D’Eramo’s memories of being sent back to Italy after the strike at I.G. Farben, and getting herself rounded up by the SS, took much longer to surface: ‘I had to turn fifty before acknowledging that I had been repatriated … I wanted it to be the Nazis who had captured and imprisoned me.’ This is, in multiple senses, the ‘deviation’ of the title: the detours of the journey from Germany to Verona and back; d’Eramo’s avoidance of the facts long afterwards; also perhaps the deviant behaviour of deliberately getting herself arrested and sent to Dachau. A sense of survivor’s guilt is one of the motives that impels her to dump her documents and surrender to the SS in Verona, and it haunts the entire book. Much of the energy in d’Eramo’s story comes from the tension between her self-destructive impulses and her forceful will to live. But it’s intimately bound up with another impulse: ‘I was crushed by a sorrow and shame that paralysed my resolve. I had to shed my social class.’ (Her own earnestness on this score occasionally leads her to mistaken assumptions about people’s intentions. A foreman at the Farben factory is always winking at her and showing her his clenched fist. ‘I kept smiling complicitly at him. One day he rubbed up against me and said in my ear: “Tonight?” She takes a closer look at his fist and notices that his thumb is poking up between his fingers. ‘I had mistaken a proposal to fuck for a communist salute.’)

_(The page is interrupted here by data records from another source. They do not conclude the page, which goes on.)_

-- ==== Sys2Proof/Machine/Dispatch.lean ====
section
/-!
DEFINITION. The dispatch: one arm per constructor of `Instr`, each a direct call of the command's meaning.
-/

namespace Sys2Proof.Machine

open Sys2Proof
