-- ==== Sys2Proof/Certificates/Slice0/Obligations.lean ====
section
/-!
DEFINITION. The statements for the provers. A docstring opens with the rules of the spec that the statement rests on: a statement of
basis 'stated' in OBLIGATIONS.json says the whole of the rule it cites, every other one says the part of its rules that its text tells.
A clause of the form `∃ t, exec c s = .next t ∧ …` says that the command completes and what it leaves.
-/

open Sys2Proof Sys2Proof.Machine

/-- The block takes its commands first in, first out: a step is the command at the front of the queue, with the queue's rest. On an
empty queue a device that runs lets 1 ns pass (the model's choice, notes/assumptions/25.md), and one that does not run stays as it is. -/
def Obligations.AStepRunsTheFrontCommand : Prop :=
  (∀ (c : Instr) (s : State), step { s with pending := c :: s.pending } = exec c s) ∧
  (∀ (c : Instr) (l : List Instr) (s : State), s.pending = c :: l → step s = exec c { s with pending := l }) ∧
  (∀ (s : State), s.pending = [] → s.Up → step s = .next { s with dev := s.dev.tick }) ∧
  (∀ (s : State), s.pending = [] → ¬ s.Up → step s = .next s)

/-- R137, R186, R762: right after reset every register that the directory lists reads its reset value, and the live copy of its
shadowed fields the same; the twin lanes read role CLASP and class FABRIC. No command waits, and both memories list nothing, so that
every byte reads as unwritten (the model's choice, notes/assumptions/4.md). -/
def Obligations.ResetLeavesTheDirectoryValues : Prop :=
  (∀ (page off : Nat) (r : RegRow), 0 < page → (page < 0x1C0 ∨ 0x1C3 < page) → 0x00C ≤ off → off < 0x800 → regRow page off = some r →
    (State.reset.dev.rd (page * 0x1000 + off)).toNat = r.reset % 2 ^ 32 ∧
      (State.reset.dev.rd (page * 0x1000 + off + 0x800)).toNat = (r.reset &&& r.sh) % 2 ^ 32) ∧
  (∀ (n : Nat), 192 ≤ n → n < 196 → State.reset.dev.live (Reg.LN_CFG n) 2 0 = 7 ∧ (State.reset.dev.rd (Reg.LN_QUAD_CFG n)).toNat = 5) ∧
  State.reset.pending = [] ∧ State.reset.Canonical ∧ (∀ (dram : Bool) (a : Nat), State.reset.mem.byte dram a = memReset a)

/-- Every step keeps both memories in their canonical form: addresses strictly rising, and no entry that reads as unwritten. -/
def Obligations.EveryStepKeepsMemoryCanonical : Prop :=
  ∀ (s t : State), s.Canonical → step s = .next t → t.Canonical

/-- R153: a write from a non-owner is ignored. It sets OWNER_VIOL on the page, increments SYS_OWNER_VIOL_CNT, records page, offset and
class in SYS_OWNER_VIOL_LAST and logs an event, unless Temper takes no entry (R602, R610). It holds of every command that is a write
of a register. The directory page 0 holds no sticky bit. -/
def Obligations.WritesOfNonOwnersAreIgnored : Prop :=
  ∀ (s : State) (c : Instr) (page off : Nat) (w : Writer), regTarget c = some (page, off, w) → s.Up →
    s.dev.gate page off w = .violation →
    ∃ t, exec c s = .next t ∧ (page ≠ 0 → t.dev.flag (Reg.PG_STICKY page) 31 = true) ∧
      t.dev.fld Reg.SYS_OWNER_VIOL_CNT 15 0 = min (s.dev.fld Reg.SYS_OWNER_VIOL_CNT 15 0 + 1) 65535 ∧
      t.dev.rd Reg.SYS_OWNER_VIOL_LAST = BitVec.ofNat 32 (page + off / 4 * 0x10000 + w.cls.code * 0x10000000) ∧
      (s.dev.fld Reg.TMP_STAT 1 0 ≠ 3 → (s.dev.nowNs / 1000000000 = s.dev.evlog.second → s.dev.evlog.inSecond < 16384) →
        (t.dev.evlog.entries.getLast?.map fun e => (e.code, e.page, e.arg)) =
          some (pageType page * 256 + 31, page, off / 4 + w.cls.code * 0x1000)) ∧
      t.mem = s.mem.hostWrote (hostCells c) ∧
      Leaves eventParts ([Reg.SYS_OWNER_VIOL_CNT, Reg.SYS_OWNER_VIOL_LAST] ++ eventRegs [page]) { s with mem := t.mem } t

The need to throw off her social class persists long after the war. ‘How easily my class-conscious skin had grown back,’ she writes of herself in 1960, ‘like that of a snake.’ She describes the anger she felt at the ‘social circumstances that enable certain people to pass through the history of their time unscathed’. She’s thinking here of her father, who was tried after the war, but acquitted, having ‘never performed military actions but only administrative functions’; and of her uncle, an engineer and high-ranking Fascist, who went on to hold a senior position in Confindustria (the Italian equivalent of the CBI). And we catch glimpses of people whose social circumstances are very different from those of her family. In the autumn of 1961, d’Eramo and her 14-year-old son went to Germany:
As we drove through Frankfurt that night, Lorenzo shouted: ‘Pizzeria!’ … When we went in, however, the burst of joy faded at the sight of the poorly dressed immigrants crowded into the room, almost all from the south, their faces guarded, their eyes fiery. They helped me manage the steps in the wheelchair, asking and answering questions. They lived in the barracks, of course, the ones outside the city, in the camp called Pfaffenwiese, on the way to Mainz, yes, that’s the one, the old Frankfurt-Höchst Lager.